### Goal of the exercise:
Repeat exactly the lines below that lie between the line with "for the tile store. -/" and the line with "to sessions, the", counting both of those lines as part of the answer.

--- Given information ---

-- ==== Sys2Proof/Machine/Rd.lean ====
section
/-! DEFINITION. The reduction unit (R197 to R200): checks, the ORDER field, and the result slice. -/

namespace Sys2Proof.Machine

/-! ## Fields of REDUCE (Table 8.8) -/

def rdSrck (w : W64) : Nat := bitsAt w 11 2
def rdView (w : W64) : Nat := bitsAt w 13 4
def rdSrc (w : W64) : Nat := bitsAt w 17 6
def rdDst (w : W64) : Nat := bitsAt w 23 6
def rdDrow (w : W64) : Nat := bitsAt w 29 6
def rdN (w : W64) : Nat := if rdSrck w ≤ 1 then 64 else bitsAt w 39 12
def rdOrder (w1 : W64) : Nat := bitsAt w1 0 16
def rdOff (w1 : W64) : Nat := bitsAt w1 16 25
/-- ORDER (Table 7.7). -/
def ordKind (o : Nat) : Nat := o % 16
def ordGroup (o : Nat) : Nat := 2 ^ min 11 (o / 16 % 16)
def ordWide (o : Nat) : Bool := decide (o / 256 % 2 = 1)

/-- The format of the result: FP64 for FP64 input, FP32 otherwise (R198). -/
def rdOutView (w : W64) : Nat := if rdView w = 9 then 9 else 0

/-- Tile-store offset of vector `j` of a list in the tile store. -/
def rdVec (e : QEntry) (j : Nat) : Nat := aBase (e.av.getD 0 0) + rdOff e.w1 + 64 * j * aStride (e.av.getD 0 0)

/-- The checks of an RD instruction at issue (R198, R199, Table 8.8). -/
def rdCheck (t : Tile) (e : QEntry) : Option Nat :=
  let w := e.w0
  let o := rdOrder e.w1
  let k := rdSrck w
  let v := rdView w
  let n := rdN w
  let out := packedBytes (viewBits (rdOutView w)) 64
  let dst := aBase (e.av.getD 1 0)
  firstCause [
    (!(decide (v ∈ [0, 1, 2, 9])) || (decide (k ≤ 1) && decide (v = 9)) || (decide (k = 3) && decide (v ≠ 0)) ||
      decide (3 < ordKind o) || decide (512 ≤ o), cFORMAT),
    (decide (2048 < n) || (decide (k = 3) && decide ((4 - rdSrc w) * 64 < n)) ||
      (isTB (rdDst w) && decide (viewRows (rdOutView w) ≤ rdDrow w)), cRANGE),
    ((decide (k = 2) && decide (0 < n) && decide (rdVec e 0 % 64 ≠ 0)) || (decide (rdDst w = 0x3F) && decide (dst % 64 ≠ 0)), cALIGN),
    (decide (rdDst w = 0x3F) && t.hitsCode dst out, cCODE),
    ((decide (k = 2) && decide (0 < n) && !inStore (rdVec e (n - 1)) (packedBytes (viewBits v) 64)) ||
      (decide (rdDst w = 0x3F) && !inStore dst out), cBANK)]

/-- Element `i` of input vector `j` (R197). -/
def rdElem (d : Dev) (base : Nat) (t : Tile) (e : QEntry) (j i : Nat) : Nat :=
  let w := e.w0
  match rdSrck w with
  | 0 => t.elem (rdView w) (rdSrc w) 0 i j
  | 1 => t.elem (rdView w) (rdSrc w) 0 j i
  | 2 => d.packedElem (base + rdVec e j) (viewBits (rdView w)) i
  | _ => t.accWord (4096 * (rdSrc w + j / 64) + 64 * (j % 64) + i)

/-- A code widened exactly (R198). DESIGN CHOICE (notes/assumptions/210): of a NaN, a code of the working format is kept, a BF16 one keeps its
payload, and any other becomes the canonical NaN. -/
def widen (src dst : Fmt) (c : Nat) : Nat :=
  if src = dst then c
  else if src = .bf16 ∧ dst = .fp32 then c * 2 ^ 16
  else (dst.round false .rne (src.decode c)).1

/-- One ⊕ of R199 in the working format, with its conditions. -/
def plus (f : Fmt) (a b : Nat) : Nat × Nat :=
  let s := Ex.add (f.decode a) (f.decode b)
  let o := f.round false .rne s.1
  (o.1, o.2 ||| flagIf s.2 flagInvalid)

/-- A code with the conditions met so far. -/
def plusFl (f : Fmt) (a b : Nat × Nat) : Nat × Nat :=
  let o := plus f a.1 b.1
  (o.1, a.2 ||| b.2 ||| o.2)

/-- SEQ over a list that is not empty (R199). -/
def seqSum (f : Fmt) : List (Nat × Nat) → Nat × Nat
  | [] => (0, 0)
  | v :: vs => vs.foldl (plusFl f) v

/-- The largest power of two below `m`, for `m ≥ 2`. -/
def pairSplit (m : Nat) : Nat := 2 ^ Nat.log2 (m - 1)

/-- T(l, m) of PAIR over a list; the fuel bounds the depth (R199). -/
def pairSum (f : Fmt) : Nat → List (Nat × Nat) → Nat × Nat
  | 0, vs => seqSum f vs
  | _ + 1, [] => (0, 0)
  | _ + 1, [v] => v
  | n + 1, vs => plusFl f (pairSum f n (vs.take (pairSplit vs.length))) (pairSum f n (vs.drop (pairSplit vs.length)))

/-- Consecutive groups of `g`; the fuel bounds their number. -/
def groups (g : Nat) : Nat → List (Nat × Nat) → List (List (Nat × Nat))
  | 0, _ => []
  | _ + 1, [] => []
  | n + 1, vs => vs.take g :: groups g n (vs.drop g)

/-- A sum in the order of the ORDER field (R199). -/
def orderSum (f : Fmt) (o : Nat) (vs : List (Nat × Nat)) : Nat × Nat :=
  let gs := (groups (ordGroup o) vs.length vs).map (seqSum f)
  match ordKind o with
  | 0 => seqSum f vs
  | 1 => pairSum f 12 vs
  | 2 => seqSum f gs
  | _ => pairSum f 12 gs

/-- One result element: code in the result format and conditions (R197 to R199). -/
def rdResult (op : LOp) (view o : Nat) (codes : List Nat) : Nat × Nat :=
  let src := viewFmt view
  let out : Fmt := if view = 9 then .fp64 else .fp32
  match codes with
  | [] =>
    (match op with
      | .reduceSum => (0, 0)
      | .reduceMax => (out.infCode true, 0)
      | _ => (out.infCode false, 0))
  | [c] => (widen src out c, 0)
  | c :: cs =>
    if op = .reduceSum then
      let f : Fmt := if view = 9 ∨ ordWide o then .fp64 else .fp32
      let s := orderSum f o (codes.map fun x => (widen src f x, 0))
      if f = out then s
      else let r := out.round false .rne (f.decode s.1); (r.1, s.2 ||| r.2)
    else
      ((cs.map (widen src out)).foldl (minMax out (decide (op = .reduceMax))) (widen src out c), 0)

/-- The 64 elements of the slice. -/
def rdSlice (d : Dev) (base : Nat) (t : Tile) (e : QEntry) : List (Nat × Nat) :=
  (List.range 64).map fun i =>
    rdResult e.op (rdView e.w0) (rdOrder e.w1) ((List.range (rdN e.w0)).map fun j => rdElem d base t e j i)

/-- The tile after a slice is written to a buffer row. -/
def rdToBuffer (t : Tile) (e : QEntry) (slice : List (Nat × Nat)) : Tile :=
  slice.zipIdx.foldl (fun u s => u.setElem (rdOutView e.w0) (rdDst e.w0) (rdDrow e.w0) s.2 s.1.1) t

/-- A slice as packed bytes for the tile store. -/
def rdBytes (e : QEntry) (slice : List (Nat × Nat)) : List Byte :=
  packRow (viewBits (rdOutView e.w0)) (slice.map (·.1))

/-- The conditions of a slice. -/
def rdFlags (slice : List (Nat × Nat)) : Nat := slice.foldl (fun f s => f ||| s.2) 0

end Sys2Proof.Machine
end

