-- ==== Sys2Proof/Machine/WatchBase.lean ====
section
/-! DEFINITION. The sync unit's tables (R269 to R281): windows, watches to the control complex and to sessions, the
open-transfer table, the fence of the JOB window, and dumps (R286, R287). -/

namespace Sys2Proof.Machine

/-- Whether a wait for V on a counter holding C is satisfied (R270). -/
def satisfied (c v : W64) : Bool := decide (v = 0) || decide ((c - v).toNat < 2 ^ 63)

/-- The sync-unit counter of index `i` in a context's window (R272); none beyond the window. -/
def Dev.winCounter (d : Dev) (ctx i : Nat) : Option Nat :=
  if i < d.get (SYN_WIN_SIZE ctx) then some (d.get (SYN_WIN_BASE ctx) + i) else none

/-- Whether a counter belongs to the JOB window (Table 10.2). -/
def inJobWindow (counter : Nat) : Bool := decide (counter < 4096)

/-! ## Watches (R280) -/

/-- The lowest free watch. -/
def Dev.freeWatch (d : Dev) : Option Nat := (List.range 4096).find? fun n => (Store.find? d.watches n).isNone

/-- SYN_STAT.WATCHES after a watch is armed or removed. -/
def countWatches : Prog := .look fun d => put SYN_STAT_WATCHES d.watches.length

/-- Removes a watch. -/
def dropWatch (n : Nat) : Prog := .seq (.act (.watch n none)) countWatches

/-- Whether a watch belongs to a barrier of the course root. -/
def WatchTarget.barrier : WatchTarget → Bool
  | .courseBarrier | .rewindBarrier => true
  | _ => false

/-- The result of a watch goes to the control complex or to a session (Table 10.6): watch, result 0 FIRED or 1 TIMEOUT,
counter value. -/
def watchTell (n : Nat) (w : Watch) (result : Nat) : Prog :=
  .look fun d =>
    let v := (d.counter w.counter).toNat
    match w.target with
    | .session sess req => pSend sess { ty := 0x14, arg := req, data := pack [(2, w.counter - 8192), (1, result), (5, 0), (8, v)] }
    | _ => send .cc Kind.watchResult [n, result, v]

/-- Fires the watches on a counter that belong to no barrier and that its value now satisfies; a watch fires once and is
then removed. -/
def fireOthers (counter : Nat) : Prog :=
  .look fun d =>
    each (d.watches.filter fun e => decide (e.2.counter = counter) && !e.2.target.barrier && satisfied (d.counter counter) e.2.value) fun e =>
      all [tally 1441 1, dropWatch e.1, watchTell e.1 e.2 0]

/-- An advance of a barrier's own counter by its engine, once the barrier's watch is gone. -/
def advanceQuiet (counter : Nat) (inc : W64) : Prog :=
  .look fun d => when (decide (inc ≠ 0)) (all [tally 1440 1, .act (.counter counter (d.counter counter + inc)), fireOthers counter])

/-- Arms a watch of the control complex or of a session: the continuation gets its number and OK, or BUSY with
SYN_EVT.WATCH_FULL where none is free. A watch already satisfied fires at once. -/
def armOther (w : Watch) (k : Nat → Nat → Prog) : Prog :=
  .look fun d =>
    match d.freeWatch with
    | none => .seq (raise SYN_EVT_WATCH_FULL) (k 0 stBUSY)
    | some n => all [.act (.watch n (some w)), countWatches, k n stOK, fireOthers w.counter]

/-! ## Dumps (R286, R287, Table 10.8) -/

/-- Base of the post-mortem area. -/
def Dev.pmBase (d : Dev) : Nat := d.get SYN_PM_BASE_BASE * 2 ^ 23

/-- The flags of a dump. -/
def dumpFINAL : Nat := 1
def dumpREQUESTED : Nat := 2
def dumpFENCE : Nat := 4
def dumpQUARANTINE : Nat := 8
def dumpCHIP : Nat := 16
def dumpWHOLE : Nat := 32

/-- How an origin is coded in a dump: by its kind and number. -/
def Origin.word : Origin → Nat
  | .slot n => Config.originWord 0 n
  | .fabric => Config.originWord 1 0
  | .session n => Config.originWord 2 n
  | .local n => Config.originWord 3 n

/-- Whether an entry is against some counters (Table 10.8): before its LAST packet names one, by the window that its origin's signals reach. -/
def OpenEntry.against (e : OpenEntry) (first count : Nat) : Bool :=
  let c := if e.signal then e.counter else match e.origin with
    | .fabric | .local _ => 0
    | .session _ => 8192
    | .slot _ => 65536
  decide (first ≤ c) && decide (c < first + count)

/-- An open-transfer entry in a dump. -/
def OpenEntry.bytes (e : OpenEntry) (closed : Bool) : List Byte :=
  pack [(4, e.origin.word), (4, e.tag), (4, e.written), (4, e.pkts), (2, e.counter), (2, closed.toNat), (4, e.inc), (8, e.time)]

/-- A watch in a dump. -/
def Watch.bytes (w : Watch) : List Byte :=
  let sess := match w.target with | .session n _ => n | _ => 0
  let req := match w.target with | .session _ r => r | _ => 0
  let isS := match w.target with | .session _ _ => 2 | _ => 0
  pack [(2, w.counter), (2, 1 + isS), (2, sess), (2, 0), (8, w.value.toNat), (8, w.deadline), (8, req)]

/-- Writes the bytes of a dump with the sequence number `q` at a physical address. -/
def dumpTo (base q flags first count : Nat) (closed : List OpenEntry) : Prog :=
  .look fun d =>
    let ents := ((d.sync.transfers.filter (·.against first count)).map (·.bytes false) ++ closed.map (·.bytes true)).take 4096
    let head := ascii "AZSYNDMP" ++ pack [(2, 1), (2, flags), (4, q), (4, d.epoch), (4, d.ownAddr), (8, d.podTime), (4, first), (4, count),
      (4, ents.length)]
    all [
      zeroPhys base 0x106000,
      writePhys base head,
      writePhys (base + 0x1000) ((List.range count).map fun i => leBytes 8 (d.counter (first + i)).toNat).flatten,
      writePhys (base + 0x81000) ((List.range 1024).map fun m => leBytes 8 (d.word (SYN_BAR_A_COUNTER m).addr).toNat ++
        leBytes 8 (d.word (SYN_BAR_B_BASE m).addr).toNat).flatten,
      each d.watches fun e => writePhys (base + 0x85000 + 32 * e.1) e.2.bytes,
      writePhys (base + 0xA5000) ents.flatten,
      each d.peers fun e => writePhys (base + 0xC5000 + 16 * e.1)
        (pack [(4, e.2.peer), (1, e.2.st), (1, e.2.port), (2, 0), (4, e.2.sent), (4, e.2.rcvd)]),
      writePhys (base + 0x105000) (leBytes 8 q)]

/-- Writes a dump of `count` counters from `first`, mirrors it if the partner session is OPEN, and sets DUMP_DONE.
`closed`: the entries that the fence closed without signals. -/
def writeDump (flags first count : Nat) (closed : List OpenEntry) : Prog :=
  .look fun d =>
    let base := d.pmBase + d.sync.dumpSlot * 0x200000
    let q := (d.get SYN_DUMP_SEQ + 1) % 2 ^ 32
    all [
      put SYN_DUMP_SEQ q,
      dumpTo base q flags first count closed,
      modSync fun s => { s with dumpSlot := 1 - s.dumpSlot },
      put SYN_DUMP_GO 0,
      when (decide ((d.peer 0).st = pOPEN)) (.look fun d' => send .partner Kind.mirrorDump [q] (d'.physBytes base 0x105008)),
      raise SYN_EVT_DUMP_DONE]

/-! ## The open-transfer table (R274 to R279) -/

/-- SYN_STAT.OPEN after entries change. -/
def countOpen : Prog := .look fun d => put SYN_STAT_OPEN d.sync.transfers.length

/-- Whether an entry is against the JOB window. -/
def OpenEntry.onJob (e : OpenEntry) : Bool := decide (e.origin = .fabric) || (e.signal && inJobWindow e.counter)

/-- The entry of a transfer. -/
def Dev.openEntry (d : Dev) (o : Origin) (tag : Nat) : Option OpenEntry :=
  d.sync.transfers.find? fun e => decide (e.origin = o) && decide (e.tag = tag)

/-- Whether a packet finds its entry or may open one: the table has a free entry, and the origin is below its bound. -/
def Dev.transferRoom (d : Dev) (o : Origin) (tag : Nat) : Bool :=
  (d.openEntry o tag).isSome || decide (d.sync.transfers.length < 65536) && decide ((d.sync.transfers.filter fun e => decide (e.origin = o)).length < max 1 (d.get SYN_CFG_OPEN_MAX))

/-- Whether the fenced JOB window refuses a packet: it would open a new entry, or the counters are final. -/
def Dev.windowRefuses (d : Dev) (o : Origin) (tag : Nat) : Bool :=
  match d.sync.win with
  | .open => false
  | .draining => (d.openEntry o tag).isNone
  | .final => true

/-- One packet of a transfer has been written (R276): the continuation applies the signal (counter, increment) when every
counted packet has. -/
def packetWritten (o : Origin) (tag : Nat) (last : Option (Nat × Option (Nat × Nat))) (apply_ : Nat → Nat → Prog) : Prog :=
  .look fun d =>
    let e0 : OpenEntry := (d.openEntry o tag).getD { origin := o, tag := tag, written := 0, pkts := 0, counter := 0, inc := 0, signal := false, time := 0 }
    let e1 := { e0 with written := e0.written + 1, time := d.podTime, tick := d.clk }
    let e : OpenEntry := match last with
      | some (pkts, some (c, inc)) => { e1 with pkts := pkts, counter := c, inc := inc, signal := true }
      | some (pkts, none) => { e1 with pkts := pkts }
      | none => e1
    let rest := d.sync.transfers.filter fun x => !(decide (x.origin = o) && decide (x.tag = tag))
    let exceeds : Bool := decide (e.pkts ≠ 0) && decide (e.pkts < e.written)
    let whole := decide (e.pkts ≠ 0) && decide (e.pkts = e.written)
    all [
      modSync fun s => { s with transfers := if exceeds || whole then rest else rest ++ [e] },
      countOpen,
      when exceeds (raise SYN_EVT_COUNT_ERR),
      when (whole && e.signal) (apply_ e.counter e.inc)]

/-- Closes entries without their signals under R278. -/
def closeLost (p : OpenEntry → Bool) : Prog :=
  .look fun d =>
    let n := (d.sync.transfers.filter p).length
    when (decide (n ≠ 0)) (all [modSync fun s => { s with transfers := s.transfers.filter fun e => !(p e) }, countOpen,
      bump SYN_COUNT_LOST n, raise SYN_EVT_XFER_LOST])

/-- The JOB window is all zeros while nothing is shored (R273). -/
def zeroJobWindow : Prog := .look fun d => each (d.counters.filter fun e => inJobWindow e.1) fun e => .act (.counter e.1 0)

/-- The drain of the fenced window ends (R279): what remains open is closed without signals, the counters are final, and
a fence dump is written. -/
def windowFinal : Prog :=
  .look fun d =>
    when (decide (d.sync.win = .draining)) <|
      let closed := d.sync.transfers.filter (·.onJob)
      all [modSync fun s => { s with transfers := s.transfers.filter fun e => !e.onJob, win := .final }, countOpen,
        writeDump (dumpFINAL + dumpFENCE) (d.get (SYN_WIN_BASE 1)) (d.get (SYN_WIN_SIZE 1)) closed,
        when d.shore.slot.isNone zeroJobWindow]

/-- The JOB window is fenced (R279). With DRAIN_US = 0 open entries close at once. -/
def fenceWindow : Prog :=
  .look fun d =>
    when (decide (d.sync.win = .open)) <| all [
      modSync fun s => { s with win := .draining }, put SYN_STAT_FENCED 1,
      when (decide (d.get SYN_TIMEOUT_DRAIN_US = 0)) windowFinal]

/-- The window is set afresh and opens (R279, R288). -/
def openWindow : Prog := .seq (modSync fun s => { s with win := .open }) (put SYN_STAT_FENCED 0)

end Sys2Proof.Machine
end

---

### Response box:
/-- A slice as packed bytes for the tile store. -/
def rdBytes (e : QEntry) (slice : List (Nat × Nat)) : List Byte :=
  packRow (viewBits (rdOutView e.w0)) (slice.map (·.1))

/-- The conditions of a slice. -/
def rdFlags (slice : List (Nat × Nat)) : Nat := slice.foldl (fun f s => f ||| s.2) 0

end Sys2Proof.Machine
end

-- ==== Sys2Proof/Machine/WatchBase.lean ====
section
/-! DEFINITION. The sync unit's tables (R269 to R281): windows, watches to the control complex and to sessions, the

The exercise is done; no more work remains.